The Army is another step closer to a directed energy battlefield weapon after decades of work, as for the first time, a vehicle-mounted solid state laser was used to successfully engage mortar rounds and unmanned aerial vehicles (UAV) in flight during recent testing at White Sands Missile Range, N.M.
Battlefield lasers would provide the Army a speed-of-light and precise target destruction, with a small logistics and manpower footprint.
Photo: SMDC/ARSTRAT
Army Space and Missile Defense Command (SMDC)/Army Forces Strategic Command (ARSTRAT) started the program in the 2006-2007 timeframe with Boeing [BA] as prime contractor. The budget request for FY ’14 called for about $13.96 million.

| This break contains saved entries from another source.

/-! ## `readElem` -/

@[simp] theorem readElem_phase (c : Elem) : (readElem c s).phase = s.phase := rfl
@[simp] theorem readElem_result (c : Elem) : (readElem c s).result = s.result := rfl
@[simp] theorem readElem_volClamped (c : Elem) : (readElem c s).volClamped = s.volClamped := rfl
@[simp] theorem readElem_unsupSeen (c : Elem) : (readElem c s).unsupSeen = s.unsupSeen := rfl
@[simp] theorem readElem_baudCb (c : Elem) : (readElem c s).baudCb = s.baudCb := rfl
@[simp] theorem readElem_markHz (c : Elem) : (readElem c s).markHz = s.markHz := rfl
@[simp] theorem readElem_spaceHz (c : Elem) : (readElem c s).spaceHz = s.spaceHz := rfl
@[simp] theorem readElem_volPct (c : Elem) : (readElem c s).volPct = s.volPct := rfl
@[simp] theorem readElem_verbose (c : Elem) : (readElem c s).verbose = s.verbose := rfl
@[simp] theorem readElem_totalUnits (c : Elem) : (readElem c s).totalUnits = s.totalUnits := rfl
@[simp] theorem readElem_totalSamples (c : Elem) : (readElem c s).totalSamples = s.totalSamples := rfl
@[simp] theorem readElem_cfg (c : Elem) : (readElem c s).cfg = s.cfg := rfl
@[simp] theorem readElem_mode (c : Elem) : (readElem c s).mode = s.mode := rfl
@[simp] theorem readElem_theta (c : Elem) : (readElem c s).theta = s.theta := rfl
@[simp] theorem readElem_enc (c : Elem) : (readElem c s).enc = { s.enc with cur := upper c } := rfl
@[simp] theorem readElem_syn (c : Elem) : (readElem c s).syn = s.syn := rfl
@[simp] theorem readElem_txt (c : Elem) : (readElem c s).txt = s.txt := rfl
@[simp] theorem readElem_bits (c : Elem) : (readElem c s).bits = s.bits := rfl
@[simp] theorem readElem_pcm (c : Elem) : (readElem c s).pcm = s.pcm := rfl
@[simp] theorem readElem_evt (c : Elem) : (readElem c s).evt = s.evt := rfl
@[simp] theorem readElem_ret (c : Elem) : (readElem c s).ret = s.ret := rfl
@[simp] theorem readElem_inbox (c : Elem) : (readElem c s).inbox = s.inbox := rfl
@[simp] theorem readElem_fresh (c : Elem) : (readElem c s).fresh = s.fresh := rfl
@[simp] theorem readElem_hostSide (c : Elem) : (readElem c s).hostSide = s.hostSide := rfl

/-! ## `advanceText` -/

@[simp] theorem advanceText_phase : (advanceText s).phase = s.phase := rfl
@[simp] theorem advanceText_result : (advanceText s).result = s.result := rfl
@[simp] theorem advanceText_volClamped : (advanceText s).volClamped = s.volClamped := rfl
@[simp] theorem advanceText_unsupSeen : (advanceText s).unsupSeen = s.unsupSeen := rfl
@[simp] theorem advanceText_baudCb : (advanceText s).baudCb = s.baudCb := rfl
@[simp] theorem advanceText_markHz : (advanceText s).markHz = s.markHz := rfl
@[simp] theorem advanceText_spaceHz : (advanceText s).spaceHz = s.spaceHz := rfl
@[simp] theorem advanceText_volPct : (advanceText s).volPct = s.volPct := rfl
@[simp] theorem advanceText_verbose : (advanceText s).verbose = s.verbose := rfl
@[simp] theorem advanceText_totalUnits : (advanceText s).totalUnits = s.totalUnits := rfl
@[simp] theorem advanceText_totalSamples : (advanceText s).totalSamples = s.totalSamples := rfl
@[simp] theorem advanceText_cfg : (advanceText s).cfg = s.cfg := rfl
@[simp] theorem advanceText_mode : (advanceText s).mode = s.mode := rfl
@[simp] theorem advanceText_theta : (advanceText s).theta = s.theta := rfl
@[simp] theorem advanceText_enc : (advanceText s).enc = { s.enc with txtPos := s.enc.txtPos + 1 } := rfl
@[simp] theorem advanceText_syn : (advanceText s).syn = s.syn := rfl
@[simp] theorem advanceText_txt : (advanceText s).txt = s.txt := rfl
@[simp] theorem advanceText_bits : (advanceText s).bits = s.bits := rfl
@[simp] theorem advanceText_pcm : (advanceText s).pcm = s.pcm := rfl
@[simp] theorem advanceText_evt : (advanceText s).evt = s.evt := rfl
@[simp] theorem advanceText_ret : (advanceText s).ret = s.ret := rfl
@[simp] theorem advanceText_inbox : (advanceText s).inbox = s.inbox := rfl
@[simp] theorem advanceText_fresh : (advanceText s).fresh = s.fresh := rfl
@[simp] theorem advanceText_hostSide : (advanceText s).hostSide = s.hostSide := rfl

/-! ## `advanceUnit` -/

@[simp] theorem advanceUnit_phase : (advanceUnit s).phase = s.phase := rfl
@[simp] theorem advanceUnit_result : (advanceUnit s).result = s.result := rfl
@[simp] theorem advanceUnit_volClamped : (advanceUnit s).volClamped = s.volClamped := rfl
@[simp] theorem advanceUnit_unsupSeen : (advanceUnit s).unsupSeen = s.unsupSeen := rfl
@[simp] theorem advanceUnit_baudCb : (advanceUnit s).baudCb = s.baudCb := rfl
@[simp] theorem advanceUnit_markHz : (advanceUnit s).markHz = s.markHz := rfl
@[simp] theorem advanceUnit_spaceHz : (advanceUnit s).spaceHz = s.spaceHz := rfl
@[simp] theorem advanceUnit_volPct : (advanceUnit s).volPct = s.volPct := rfl
@[simp] theorem advanceUnit_verbose : (advanceUnit s).verbose = s.verbose := rfl
@[simp] theorem advanceUnit_totalUnits : (advanceUnit s).totalUnits = s.totalUnits := rfl
@[simp] theorem advanceUnit_totalSamples : (advanceUnit s).totalSamples = s.totalSamples := rfl
@[simp] theorem advanceUnit_cfg : (advanceUnit s).cfg = s.cfg := rfl
@[simp] theorem advanceUnit_mode : (advanceUnit s).mode = s.mode := rfl
@[simp] theorem advanceUnit_theta : (advanceUnit s).theta = s.theta := rfl
@[simp] theorem advanceUnit_enc : (advanceUnit s).enc = s.enc := rfl
@[simp] theorem advanceUnit_syn : (advanceUnit s).syn = { s.syn with unitPos := s.syn.unitPos + 1 } := rfl
@[simp] theorem advanceUnit_txt : (advanceUnit s).txt = s.txt := rfl
@[simp] theorem advanceUnit_bits : (advanceUnit s).bits = s.bits := rfl
@[simp] theorem advanceUnit_pcm : (advanceUnit s).pcm = s.pcm := rfl
@[simp] theorem advanceUnit_evt : (advanceUnit s).evt = s.evt := rfl
@[simp] theorem advanceUnit_ret : (advanceUnit s).ret = s.ret := rfl
@[simp] theorem advanceUnit_inbox : (advanceUnit s).inbox = s.inbox := rfl
@[simp] theorem advanceUnit_fresh : (advanceUnit s).fresh = s.fresh := rfl
@[simp] theorem advanceUnit_hostSide : (advanceUnit s).hostSide = s.hostSide := rfl

/-! ## `textEvent` -/

@[simp] theorem textEvent_phase (text : List Elem) : (textEvent text s).phase = s.phase := rfl
@[simp] theorem textEvent_result (text : List Elem) : (textEvent text s).result = s.result := rfl
@[simp] theorem textEvent_volClamped (text : List Elem) : (textEvent text s).volClamped = s.volClamped := rfl
@[simp] theorem textEvent_unsupSeen (text : List Elem) : (textEvent text s).unsupSeen = s.unsupSeen := rfl
@[simp] theorem textEvent_baudCb (text : List Elem) : (textEvent text s).baudCb = s.baudCb := rfl
@[simp] theorem textEvent_markHz (text : List Elem) : (textEvent text s).markHz = s.markHz := rfl
@[simp] theorem textEvent_spaceHz (text : List Elem) : (textEvent text s).spaceHz = s.spaceHz := rfl
@[simp] theorem textEvent_volPct (text : List Elem) : (textEvent text s).volPct = s.volPct := rfl
@[simp] theorem textEvent_verbose (text : List Elem) : (textEvent text s).verbose = s.verbose := rfl
@[simp] theorem textEvent_totalUnits (text : List Elem) : (textEvent text s).totalUnits = s.totalUnits := rfl
@[simp] theorem textEvent_totalSamples (text : List Elem) : (textEvent text s).totalSamples = s.totalSamples := rfl
@[simp] theorem textEvent_cfg (text : List Elem) : (textEvent text s).cfg = s.cfg := rfl
@[simp] theorem textEvent_mode (text : List Elem) : (textEvent text s).mode = s.mode := rfl
@[simp] theorem textEvent_theta (text : List Elem) : (textEvent text s).theta = s.theta := rfl
@[simp] theorem textEvent_enc (text : List Elem) : (textEvent text s).enc = s.enc := rfl
@[simp] theorem textEvent_syn (text : List Elem) : (textEvent text s).syn = s.syn := rfl
@[simp] theorem textEvent_txt (text : List Elem) : (textEvent text s).txt = s.txt := rfl
@[simp] theorem textEvent_bits (text : List Elem) : (textEvent text s).bits = s.bits := rfl
@[simp] theorem textEvent_pcm (text : List Elem) : (textEvent text s).pcm = s.pcm := rfl
@[simp] theorem textEvent_evt (text : List Elem) :
    (textEvent text s).evt =
      s.evt ++ [{ kind := .text, tag := .highlight, payload := .text text }] := rfl
@[simp] theorem textEvent_ret (text : List Elem) : (textEvent text s).ret = s.ret := rfl
@[simp] theorem textEvent_inbox (text : List Elem) : (textEvent text s).inbox = s.inbox := rfl
@[simp] theorem textEvent_fresh (text : List Elem) : (textEvent text s).fresh = s.fresh := rfl
@[simp] theorem textEvent_hostSide (text : List Elem) : (textEvent text s).hostSide = s.hostSide := rfl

In early 2014, HEL MD heads to Eglin AFB, Fla., to do some laser propagation testing in a marine environment, in rain and fog, a different atmosphere compared to White Sands, Terry Bauer SMDC HEL MD program manager said at a recent media roundtable.

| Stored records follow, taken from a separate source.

-- ==== Sys2Proof/Laws/Encoder.lean ====
section
/-! SUPPORT. The spec lemmas of the encoder: everything EMIT, the character step, the character loop and ENCODE can do,
said once, in the terms of `Safety.lean`. -/

namespace Sys2Proof.Machine

/-! ## The table -/

/-- A row that is found is the row of that character. -/
theorem rowOf_elem {c : Elem} {r : SymRow} (h : rowOf c = some r) : r.elem = c := by
  simpa using List.find?_some h

theorem rowOf_mem {c : Elem} {r : SymRow} (h : rowOf c = some r) : r ∈ symRows := List.mem_of_find?_eq_some h

/-- The class of a character is that of its row. -/
theorem classOf_char (p : Impl) (c : Elem) : classOf p (.char c) = (rowOf c).map fun r => classOfRow p r.cls := rfl

/-! ## Units -/

@[simp] theorem frame_length (code : Code5) : (frame code).length = 8 := rfl

@[simp] theorem unitsOf_nil (p : Impl) : unitsOf p [] = [] := rfl

@[simp] theorem unitsOf_cons (p : Impl) (k : Key) (ks : List Key) :
    unitsOf p (k :: ks) = frame (p.code k) ++ unitsOf p ks := rfl

@[simp] theorem unitsOf_append (p : Impl) (ks ls : List Key) : unitsOf p (ks ++ ls) = unitsOf p ks ++ unitsOf p ls := by
  simp [unitsOf]

/-- Every symbol takes eight units (R90). -/
@[simp] theorem unitsOf_length (p : Impl) (ks : List Key) : (unitsOf p ks).length = 8 * ks.length := by
  induction ks with
  | nil => rfl
  | cons k ks ih => simp [ih]; omega

/-- The encoder never writes the reserved code (R96). -/
theorem frame_units (code : Code5) : ∀ u ∈ frame code, u ≠ 0b11#2 := by
  obtain ⟨b1, b2, b3, b4, b5⟩ := code
  revert b1 b2 b3 b4 b5; decide

theorem unitsOf_units (p : Impl) (ks : List Key) : ∀ u ∈ unitsOf p ks, u ≠ 0b11#2 := by
  intro u hu
  obtain ⟨k, -, hk⟩ := List.mem_flatMap.1 hu
  exact frame_units _ u hk

/-! ## One character -/

/-- The marker the mode test puts in. -/
def markerFor (cls : SymClass) (m : Mode) : List Key :=
  match cls with
  | .neutral => []
  | .mode m' => if m' = m then [] else [.marker m']

/-- The mode after the mode test. -/
def modeFor (cls : SymClass) (m : Mode) : Mode :=
  match cls with
  | .neutral => m
  | .mode m' => m'

/-- One supported character, in full (R151, R157 to R159, R163). -/
theorem encodeSymbol_eq (p : Impl) (c : Elem) (cls : SymClass) (v : Bool) (s : State) :
    encodeSymbol p c cls v s = { s with
      mode := modeFor cls s.mode
      bits := s.bits ++ unitsOf p (markerFor cls s.mode ++ [.char c])
      enc := { s.enc with unitCnt := s.enc.unitCnt + 8 * (markerFor cls s.mode ++ [Key.char c]).length }
      evt := s.evt ++ if v then [eventOf .char (.charCode c (p.code (.char c)))] else [] } := by
  cases cls with
  | neutral => cases v <;> simp [encodeSymbol, enterClass, verboseEvent, emitKey, pushEvent, modeFor, markerFor, eventOf]
  | mode m =>
    by_cases h : m = s.mode <;> cases v <;>
      simp [encodeSymbol, enterClass, verboseEvent, emitKey, emitMarker, pushEvent, modeFor, markerFor, eventOf, h,
        Nat.add_assoc]

/-- The symbols of an element that is found. -/
theorem symbolStep_found {c : Elem} {r : SymRow} (p : Impl) (m : Mode) (h : rowOf (upper c) = some r) :
    symbolStep p m c =
      (markerFor (classOfRow p r.cls) m ++ [.char (upper c)], modeFor (classOfRow p r.cls) m) := by
  unfold symbolStep
  rw [classOf_char, h]
  simp only [Option.map]
  cases classOfRow p r.cls with
  | neutral => rfl
  | mode m' => by_cases hm : m' = m <;> simp [markerFor, modeFor, hm]

theorem symbolStep_missing {c : Elem} (p : Impl) (m : Mode) (h : rowOf (upper c) = none) :
    symbolStep p m c = ([], m) := by
  unfold symbolStep; rw [classOf_char, h]; rfl

/-- One turn of the character loop, in full (R151, R155 to R160). -/
theorem encodeElem_eq (p : Impl) (v : Bool) (c : Elem) (s : State) :
    encodeElem p v c s = { s with
      mode := (symbolStep p s.mode c).2
      bits := s.bits ++ unitsOf p (symbolStep p s.mode c).1
      enc := { s.enc with cur := upper c, unitCnt := s.enc.unitCnt + 8 * (symbolStep p s.mode c).1.length }
      evt := s.evt ++ elemEvents p v c
      unsupSeen := s.unsupSeen || !supported c } := by
  unfold encodeElem
  cases h : rowOf (upper c) with
  | none =>
    rw [symbolStep_missing p _ h]
    simp [raise, errorEffect, errorKindOf, errorPayload, pushEvent, readElem, elemEvents, supported, h, eventOf]
  | some r =>
    rw [symbolStep_found p _ h]
    simp [encodeSymbol_eq, readElem, elemEvents, supported, h, rowOf_elem h]

/-- The character loop, in full (R151, R155 to R160). -/
theorem encodeBody_eq (p : Impl) (v : Bool) (text : List Elem) (s : State) :
    ∃ cur, encodeBody p v text s = { s with
      mode := bodyMode p s.mode text
      bits := s.bits ++ unitsOf p (bodySymbols p s.mode text)
      enc := {
        txtPos := s.enc.txtPos + text.length
        cur := cur
        unitCnt := s.enc.unitCnt + 8 * (bodySymbols p s.mode text).length }
      evt := s.evt ++ text.flatMap (elemEvents p v)
      unsupSeen := s.unsupSeen || text.any fun c => !supported c } := by
  induction text generalizing s with
  | nil => exact ⟨s.enc.cur, by simp [encodeBody, bodyMode, bodySymbols]⟩
  | cons c cs ih =>
    obtain ⟨cur, hc⟩ := ih (advanceText (encodeElem p v c s))
    refine ⟨cur, ?_⟩
    rw [encodeBody, hc, encodeElem_eq]
    simp [advanceText, bodyMode, bodySymbols, Nat.mul_add, Nat.add_assoc, Nat.add_comm, Bool.or_assoc]

/-! ## ENCODE -/

/-- ENCODE, in full: what it produces depends on the text, `verbose` and the parameters alone (R43, R44, R151). -/
theorem encodeText_eq (p : Impl) (text : List Elem) (v : Bool) (s : State) :
    encodeText p text v s = { s with
      mode := bodyMode p .lat text
      bits := s.bits ++ unitsOf p (textSymbols p text)
      evt := s.evt ++ textEvents p v text
      totalUnits := 8 * (textSymbols p text).length
      unsupSeen := s.unsupSeen || text.any fun c => !supported c
      enc := Config.freeEnc s.fresh
      fresh := s.fresh + 1 } := by
  obtain ⟨cur, hc⟩ := encodeBody_eq p v text (startSequence p (encodeEnter text s))
  unfold encodeText
  rw [hc]
  simp [closeSequence, startSequence, encodeFinish, encodeEnter, encodeBegin, textEvent, emitKey, pushEvent, textSymbols,
    startSymbols, closeSymbols, textEvents, eventOf, unitsOf, Nat.mul_add]
  omega

end Sys2Proof.Machine
end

The HEL TD plan runs through 2022, when the program will have a 100 kW laser “at what we consider a near-operational platform and capability,” Bauer said. The Army will then decide what comes next.
This was the first full-up demonstration of the USASMDC/ARSTRAT High Energy Laser Mobile Demonstrator (HEL MD) in the configuration that included the laser and beam director mounted in the vehicle. A surrogate radar (Enhanced Multi Mode Radar) supported the engagement by cueing the laser.
The HEL MD successfully engaged more than 90 mortar rounds and several UAVs and intelligence, surveillance and reconnaissance sensors mounted on the aircraft, during the Nov. 18-Dec. 10 testing at White Sands Missile Range, N.M. These are representative of threats against U.S. and allied forces.
Blaine Beardsley, Boeing Strategic Missile Defense Systems, said the successful tests represent a “significant capability” for warfighters.
The demonstration and testing confirms the capability of a mobile solid state laser weapon system. The initial system effectiveness was proven through low and medium power test demonstration that took place in 2011. High power testing at White Sands is now complete.
High power testing is now concluded at HELSTF.
The recent testing used a 10 kW-class commercial-off-the-shelf laser from IPG Photonics (IPGP). It was mounted on an Oshkosh [OSK] Heavy Expanded Mobility Tactical Truck (HEMTT) used “to prove out our integration techniques for follow-on lasers and for risk reduction,” Bauer said.
In the future, the program intends to integrate a 50 kW class laser into the HEL MD platform. Subsequently, the 50 kW laser will be upgraded to a 100 kW class laser for more demonstrations. The supporting thermal and power subsystems will be also upgraded to support the increasingly powerful solid state lasers. These upgrades increase the effective range of the laser or decrease required lase time on target.
For the Army, Bauer said, the more powerful lasers–50 kW and 100 kW–“will be the ones to look at to transition to the Army in the future if the service wants.” As a program of record, the HEL would move under the cruise missile defense program office as part of the Counter-Rockets Artillery and Mortars office.
Mike Rinn, program manager, Boeing Directed Energy Systems, said the solid state lasers are becoming more efficient and smaller, and the mission space is opening up from counter-IED to sensors, to counter-rockets, mortars and artillery.
A 100 kW laser will take out a target in one-tenth the time a 10 kW laser could, given both engage a target at the same range.
The 10kW laser is not at a power level considered operational or militarily useful, Bauer said. Even so, he said, the tests destroying the mortar and UAV were above and beyond the criteria for success. “We had no thought the 10kW would be as successful …as it has been.”
For the next phase, a 50 kW laser should be ready for integration in fiscal year 2016. Integration and testing will be done in FY ’17 against an expanded target set with different size mortars and UAVs.